The last match of the season at Hereford United. A big crowd on a breezy day of blue sky and high, racing clouds. Big crowd for Hereford, that is. The ancient town is not one of the great citadels of British football like the Theatre of Dreams at Old Trafford or the luxurious new Emirates stadium where Arsenal weave their complex patterns over perfect turf. Six thousand is a big gate at Hereford.
But at least you could arrive at ten to three and still be in your seat for kick off. And to a ten-year-old attending his first match, the wonder of it all was enough to make his blue eyes widen and his breath catch in his throat as his team strode out and the crowd roared. A small and eminently civilized roar – this was Hereford – and the crowd today little more than five thousand.

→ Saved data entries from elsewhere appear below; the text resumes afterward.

theorem coreRegs_makeReady_stroke (t : TaskRef) (s : State) (die : Fin 4) (slot : Fin 64) :
    coreRegs (makeReady t s) (.stroke die slot) = coreRegs s (.stroke die slot) := by
  rw [makeReady_eq, coreRegs_modEntry_stroke]
  rfl

/-- A routine's instruction that updates an entry of its job and goes on. -/
theorem nextPc_modEntry_stroke (die : Fin 4) (slot : Fin 64) (t : TaskRef) (f : Entry → Entry) (s : State) :
    entryOf (nextPc (.stroke die slot) 4 (modEntry t f s)) t = f (entryOf s t) ∧
      (coreRegs (nextPc (.stroke die slot) 4 (modEntry t f s)) (.stroke die slot)).pc = (coreRegs s (.stroke die slot)).pc + 4 ∧
      (nextPc (.stroke die slot) 4 (modEntry t f s)).mem = s.mem := by
  refine ⟨by rw [entryOf_nextPc_stroke, entryOf_modEntry], ?_, modCore_mem _ _ _⟩
  rw [nextPc, coreRegs_modCore, coreRegs_modEntry_stroke]
  rfl

/-! ### Cores without a program -/

/-- A core on which no program stands runs none. -/
theorem coreSlot_of_stopped {s : State} {c : CoreId} (stopped : coreTask s c = none) : coreSlot s c = none := by
  unfold coreSlot
  split
  · rfl
  · cases c with
    | stroke die slot =>
      have none : (jobDie s slot die).routine = none := Option.map_eq_none_iff.mp stopped
      simp [none]
    | rigger r =>
      have none : s.rigs[r].task = none := stopped
      exact Option.map_eq_none_iff.mpr none

theorem coreTask_stopCore (c : CoreId) (s : State) : coreTask (stopCore c s) c = none := by
  cases c with
  | stroke die slot =>
    show ((jobDie (modDie slot die _ s) slot die).routine).map _ = none
    rw [jobDie_modDie]
    rfl
  | rigger r =>
    show (freeRig r s).rigs[r].task = none
    unfold freeRig
    split
    next none => exact none
    next =>
      rw [modRig, vmod_same]

/-- A core that has no program gets none where jobs wind down. -/
theorem WindsDown.coreTask {s t : State} (h : WindsDown s t) {c : CoreId} (stopped : coreTask s c = none) : coreTask t c = none := by
  cases c with
  | stroke die slot => exact Option.map_eq_none_iff.mpr ((h.job slot).routine die (Option.map_eq_none_iff.mp stopped))
  | rigger r => exact h.rig r stopped

/-- What ends a core's program and then winds down leaves the core without one. -/
theorem coreSlot_of_windsDown {c : CoreId} {s t : State} (h : WindsDown (stopCore c s) t) : coreSlot t c = none :=
  coreSlot_of_stopped (h.coreTask (coreTask_stopCore c s))

theorem coreSlot_coreFault {c : CoreId} (cause : Nat) (status : BitVec 8) (detail : Nat) (s : State) :
    coreSlot (coreFault c cause status detail s) c = none := by
  unfold coreFault
  split
  next stopped => exact coreSlot_of_stopped stopped
  next => exact coreSlot_of_windsDown (taskFault_windsDown _ _ _ _ _)

theorem coreSlot_coreDone (c : CoreId) (v : BitVec 64) (s : State) : coreSlot (coreDone c v s) c = none := by
  unfold coreDone
  split
  · exact coreSlot_coreFault _ _ _ _
  · cases c with
    | stroke die slot =>
      dsimp only
      split
      · exact coreSlot_of_windsDown ((decrement_windsDown _ _ _).trans (settle_windsDown _ _))
      · exact coreSlot_of_windsDown (taskDone_windsDown _ _)
      next stopped => exact coreSlot_of_stopped (Option.map_eq_none_iff.mpr stopped)
    | rigger r =>
      dsimp only
      split
      · exact coreSlot_of_windsDown (taskDone_windsDown _ _)
      next stopped => exact coreSlot_of_stopped stopped

/-! ### Admission -/

/-- The registers of a stroke core context and memory are the same. -/
structure SameContext (die : Fin 4) (slot : Fin 64) (s t : State) : Prop where
  regs : coreRegs t (.stroke die slot) = coreRegs s (.stroke die slot)
  mem : t.mem = s.mem

theorem SameContext.trans {die : Fin 4} {slot : Fin 64} {s t u : State} (h : SameContext die slot s t) (g : SameContext die slot t u) :
    SameContext die slot s u := ⟨g.regs.trans h.regs, g.mem.trans h.mem⟩

section
variable (die : Fin 4) (slot : Fin 64) (s : State)

theorem modEntry_sameContext (t : TaskRef) (f : Entry → Entry) : SameContext die slot s (modEntry t f s) :=
  ⟨coreRegs_modEntry_stroke t f s die slot, rfl⟩

theorem modJob_sameContext (i : Fin 64) (f : Job → Job) (dies : ∀ j, (f j).tasks.dies = j.tasks.dies) : SameContext die slot s (modJob i f s) :=
  ⟨coreRegs_modJob_stroke i f s die slot dies, rfl⟩

theorem modTag_sameContext (i tag : Fin 64) (f : Tag → Tag) : SameContext die slot s (modTag i tag f s) :=
  modJob_sameContext die slot s i _ (fun _ => rfl)

theorem modTotals_sameContext (i : Fin 64) (f : Totals → Totals) : SameContext die slot s (modTotals i f s) :=
  modJob_sameContext die slot s i _ (fun _ => rfl)

theorem pmuCount_sameContext (d : Fin 4) (sl : Option (Fin 64)) (ev bit n : Nat) : SameContext die slot s (pmuCount d sl ev bit n s) :=
  have changes := pmuCount_changes d sl ev bit n s
  ⟨congrArg JobDie.regs (jobDie_of_jobs slot die (changes .jobs (by decide))), changes .mem (by decide)⟩

theorem makeReady_sameContext (t : TaskRef) : SameContext die slot s (makeReady t s) :=
  ⟨coreRegs_makeReady_stroke t s die slot, rfl⟩

theorem admitTask_sameContext (i : Fin 64) (k : Fin 4) (d : Nat) : SameContext die slot s (admitTask i k d s) := by
  have put : ∀ u t f n m, SameContext die slot u (pmuCount k (some i) 0x050 0 1 (addDepOut i k n (addDepIn i k m (modEntry t f u)))) :=
    fun u t f n m => (((modEntry_sameContext die slot u t f).trans (modTotals_sameContext ..)).trans (modTotals_sameContext ..)).trans
      (pmuCount_sameContext ..)
  have admitted : ∀ u t f n m, SameContext die slot s u → SameContext die slot s (if dDepCount d = n then
      makeReady t (pmuCount k (some i) 0x050 0 1 (addDepOut i k n (addDepIn i k m (modEntry t f u)))) else
      pmuCount k (some i) 0x050 0 1 (addDepOut i k n (addDepIn i k m (modEntry t f u)))) := fun u t f n m hu => by
    split
    · exact (hu.trans (put u t f n m)).trans (makeReady_sameContext ..)
    · exact hu.trans (put u t f n m)
  unfold admitTask
  dsimp only
  apply admitted
  split
  · exact modTag_sameContext ..
  · split
    · exact modTag_sameContext ..
    · exact ⟨rfl, rfl⟩

end

theorem desc_makeReady (t : TaskRef) (s : State) : (entryOf (makeReady t s) t).desc = (entryOf s t).desc := by
  rw [makeReady_eq, entryOf_modEntry]
  rfl

/-- The entry of an admitted task holds its descriptor. -/
theorem desc_admitTask (slot : Fin 64) (die : Fin 4) (d : Nat) (s : State) :
    (entryOf (admitTask slot die d s) ⟨slot, die, BitVec.ofNat 16 (dIndex d)⟩).desc = d := by
  have put : ∀ t : TaskRef, ∀ f u n m, (f (entryOf u t)).desc = d →
      (entryOf (pmuCount die (some slot) 0x050 0 1 (addDepOut slot die n (addDepIn slot die m (modEntry t f u)))) t).desc = d :=
    fun t f u n m hf => by
      rw [entryOf_of_jobs (pmuCount_changes _ _ _ _ _ _ .jobs (by decide)), entryOf_addDepOut, entryOf_addDepIn, entryOf_modEntry, hf]
  have made : ∀ t : TaskRef, ∀ f u n m, (f (entryOf u t)).desc = d → (entryOf (if dDepCount d = n then
      makeReady t (pmuCount die (some slot) 0x050 0 1 (addDepOut slot die n (addDepIn slot die m (modEntry t f u)))) else
      pmuCount die (some slot) 0x050 0 1 (addDepOut slot die n (addDepIn slot die m (modEntry t f u)))) t).desc = d := fun t f u n m hf => by
    split
    · rw [desc_makeReady]; exact put t f u n m hf
    · exact put t f u n m hf
  unfold admitTask
  dsimp only
  apply made
  rfl

section
variable {slot : Fin 64} {die : Fin 4} {addr d : Nat} {s : State} (read : peek s slot addr 128 = ⟨leBytes 128 d, .ok⟩) (fits : d < 2 ^ 1024)
include read fits

/-- A descriptor that is read for its admission: its number, in the state as it was. -/
theorem jobRead_descriptor : (jobRead s slot addr 128).1.st = .ok ∧ leNat (jobRead s slot addr 128).1.data = d ∧ (jobRead s slot addr 128).2 = s := by
  have back : leNat (leBytes 128 d) = d := by rw [leNat_leBytes, show 256 = 2 ^ 8 from rfl, ← Nat.pow_mul, Nat.mod_eq_of_lt fits]
  rw [jobRead, read]
  exact ⟨rfl, back, rfl⟩

/-- A descriptor that the checks of R182 refuse changes nothing. -/
theorem admitAt_refused {c : BitVec 8} (check : admitCheck s slot die d = some c) : admitAt slot die addr s = (s, c, some d) := by
  obtain ⟨ok, data, kept⟩ := jobRead_descriptor read fits
  unfold admitAt
  dsimp only
  rw [ok]
  dsimp only
  rw [data, kept, check]

/-- A descriptor that they pass goes into its entry. -/
theorem admitAt_admits (check : admitCheck s slot die d = none) : admitAt slot die addr s = (admitTask slot die d s, stOK, some d) := by
  obtain ⟨ok, data, kept⟩ := jobRead_descriptor read fits
  unfold admitAt
  dsimp only
  rw [ok]
  dsimp only
  rw [data, kept, check]

end


/-! ### Starts -/

/-- The first argument of an operand area stands in x10 at the start of its program (R198). -/
theorem startRegs_arg0 (g : CoreRegs) (entry d : Nat) (vals : List (Nat × Nat)) (h : ∀ p ∈ vals, p.1 = 16 ∨ p.1 = 17) :
    (startRegs g entry (argVals d ++ vals)).x[10] = BitVec.ofNat 64 (fld d 639 576) := by
  have later : ∀ (x : Vector (BitVec 64) 32), (vals.foldl (fun x p => if h : p.1 < 32 then x.set p.1 (BitVec.ofNat 64 p.2) else x) x)[10] = x[10] := by
    induction vals with
    | nil => exact fun _ => rfl
    | cons p rest ih =>
      intro x
      have apart : p.1 ≠ 10 := by have := h p (by simp); omega
      rw [List.foldl_cons, ih (fun q hq => h q (by simp [hq]))]
      split
      · exact Vector.getElem_set_ne _ _ apart
      · rfl
  show (List.foldl _ g.x (argVals d ++ vals))[10] = _
  rw [List.foldl_append, later]
  simp [argVals, List.range_succ]

/-- The next routine of a context (R198). -/
theorem startRoutine_task (slot : Fin 64) (die : Fin 4) (s : State) (i : Nat) (rest : List RoutineJob)
    (free : (jobDie s slot die).routine = none) (queued : (jobDie s slot die).queue = .task i :: rest) :
    startRoutine slot die s = modDie slot die (fun j => { j with
      queue := rest
      routine := some (.task i)
      budget := budgetOf s slot (entryOf s ⟨slot, die, BitVec.ofNat 16 i⟩).desc
      regs := startRegs j.regs (dEntry (entryOf s ⟨slot, die, BitVec.ofNat 16 i⟩).desc)
        (argVals (entryOf s ⟨slot, die, BitVec.ofNat 16 i⟩).desc ++ [(16, taskName ⟨slot, die, BitVec.ofNat 16 i⟩),
          (17, (dGen (entryOf s ⟨slot, die, BitVec.ofNat 16 i⟩).desc).toNat)]) }) s := by
  unfold startRoutine
  dsimp only
  rw [free, queued]
  rfl

theorem routineStart_starts (slot : Fin 64) (die : Fin 4) (s : State) (i : Nat) (rest : List RoutineJob) (run : coresRun s = true)
    (live : jobSt s slot ≠ .torn) (kept : jobSt s slot ≠ .scrubbing) (free : (jobDie s slot die).routine = none)
    (queued : (jobDie s slot die).queue = .task i :: rest) :
    Completes (.routineStart slot die) s (fun t => (jobDie t slot die).routine = some (.task i) ∧ (jobDie t slot die).queue = rest ∧
      (jobDie t slot die).regs.pc = BitVec.ofNat 64 (dEntry (entryOf s ⟨slot, die, BitVec.ofNat 16 i⟩).desc) ∧
      (jobDie t slot die).budget = budgetOf s slot (entryOf s ⟨slot, die, BitVec.ofNat 16 i⟩).desc ∧
      getX t (.stroke die slot) 10 = BitVec.ofNat 64 (fld (entryOf s ⟨slot, die, BitVec.ofNat 16 i⟩).desc 639 576) ∧ t.mem = s.mem) := by
  refine ⟨_, rfl, ?_⟩
  have taken : doRoutineStart slot die s = startRoutine slot die s := by simp [doRoutineStart, run, live, kept]
  rw [taken, startRoutine_task slot die s i rest free queued]
  refine ⟨by rw [jobDie_modDie], by rw [jobDie_modDie], by rw [jobDie_modDie]; rfl, by rw [jobDie_modDie], ?_, rfl⟩
  have regs := startRegs_arg0 (jobDie s slot die).regs (dEntry (entryOf s ⟨slot, die, BitVec.ofNat 16 i⟩).desc)
    (entryOf s ⟨slot, die, BitVec.ofNat 16 i⟩).desc [(16, taskName ⟨slot, die, BitVec.ofNat 16 i⟩),
      (17, (dGen (entryOf s ⟨slot, die, BitVec.ofNat 16 i⟩).desc).toNat)] (by simp)
  rw [getX, if_neg (by decide), coreRegs, jobDie_modDie]
  exact regs

theorem riggerProgramStart_starts (slot : Fin 64) (die : Fin 4) (k : BitVec 16) (rig : Fin 64) (s : State)
    (running : (entryOf s ⟨slot, die, k⟩).st = .running) (waits : (entryOf s ⟨slot, die, k⟩).run = .rigger none) (here : unitDie rig = die)
    (free : s.rigs[rig].task = none) (clocked : inP0P1 s = true)
    (room : riggerMax s slot = 0 ∨ riggersHeld s slot die < riggerMax s slot) :
    Completes (.riggerProgramStart slot die k rig) s (fun t => t.rigs[rig].task = some ⟨slot, die, k⟩ ∧ t.rigs[rig].slot = some slot ∧
      t.rigs[rig].regs.pc = BitVec.ofNat 64 (dEntry (entryOf s ⟨slot, die, k⟩).desc) ∧
      (entryOf t ⟨slot, die, k⟩).run = .rigger (some rig) ∧ (∀ r : Fin 64, r ≠ rig → t.rigs[r] = s.rigs[r]) ∧
      (s.rigs[rig].slot ≠ some slot → t.rigs[rig].scratch = []) ∧ t.mem = s.mem) := by
  refine ⟨_, rfl, ?_⟩
  have taken : doRiggerStart slot die k rig s = startRigger ⟨slot, die, k⟩ rig s := by
    have fits : (riggerMax s slot == 0 || decide (riggersHeld s slot die < riggerMax s slot)) = true := by simpa using room
    unfold doRiggerStart
    rw [if_pos]
    simp only [running, waits, here, free, clocked, fits]
    simp
  rw [taken]
  unfold startRigger
  dsimp only
  refine ⟨?_, ?_, ?_, by rw [entryOf_modEntry], fun r other => ?_, fun foreign => ?_, rfl⟩
  · show (s.rigs.set rig _)[rig].task = _
    simp
  · show (s.rigs.set rig _)[rig].slot = _
    simp
  · show (s.rigs.set rig _)[rig].regs.pc = _
    simp [startRegs]
  · show (s.rigs.set rig _)[r] = _
    exact Vector.getElem_set_ne _ _ (fun same => other (Fin.ext same.symm))
  · show (s.rigs.set rig _)[rig].scratch = _
    have foreign' : s.rigs[(rig : Nat)].slot ≠ some slot := foreign
    simp [foreign', Rigger.cleared, Rigger.reset]

/-! ### Ends -/

theorem budgetExpiry_stops (c : CoreId) (s : State) (slot : Fin 64) (runs : coreSlot s c = some slot) :
    Completes (.budgetExpiry c) s (fun t => coreSlot t c = none) := by
  refine ⟨_, rfl, ?_⟩
  rw [doBudget, runs]
  exact coreSlot_coreFault _ _ _ _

Detective Inspector Chris Rushton was not a regular supporter of the Bulls. It was seven years since he had last attended a match. That had been at the Bulls’ old ground by the river, prone to flooding and a mudheap through most of the winter. He was impressed by the green sward of the new ground at Edgar Street, but he was only here today because he was fulfilling a promise to his fiancée to bring her youngest brother to a match. Anne was ten years younger than Chris, and in his view intensely beautiful; he could scarcely believe his luck that she was willing to take on a divorced man whom she must surely see as very dull. Chris had willingly volunteered to bring young Thomas here. He was pleasantly surprised by how much he was enjoying the experience.
One of the advantages of a small, tight ground is that you are very close to the players. You may even hear the odd frustrated expletive from them, which is not good for young ears. But the young men on the pitch positively glowed with health and fitness, even at the end of a long season where they had played forty-six league matches and various other ties in the knock-out cups. There were one or two grizzled veterans, shaven of head and stern of visage, who guided and occasionally rebuked their younger colleagues. But a team like Hereford United cannot afford huge wages, so that nine of today’s team were under twenty-two. They showed the bright, fierce effort as well as the occasional naivety which was appropriate to their youth.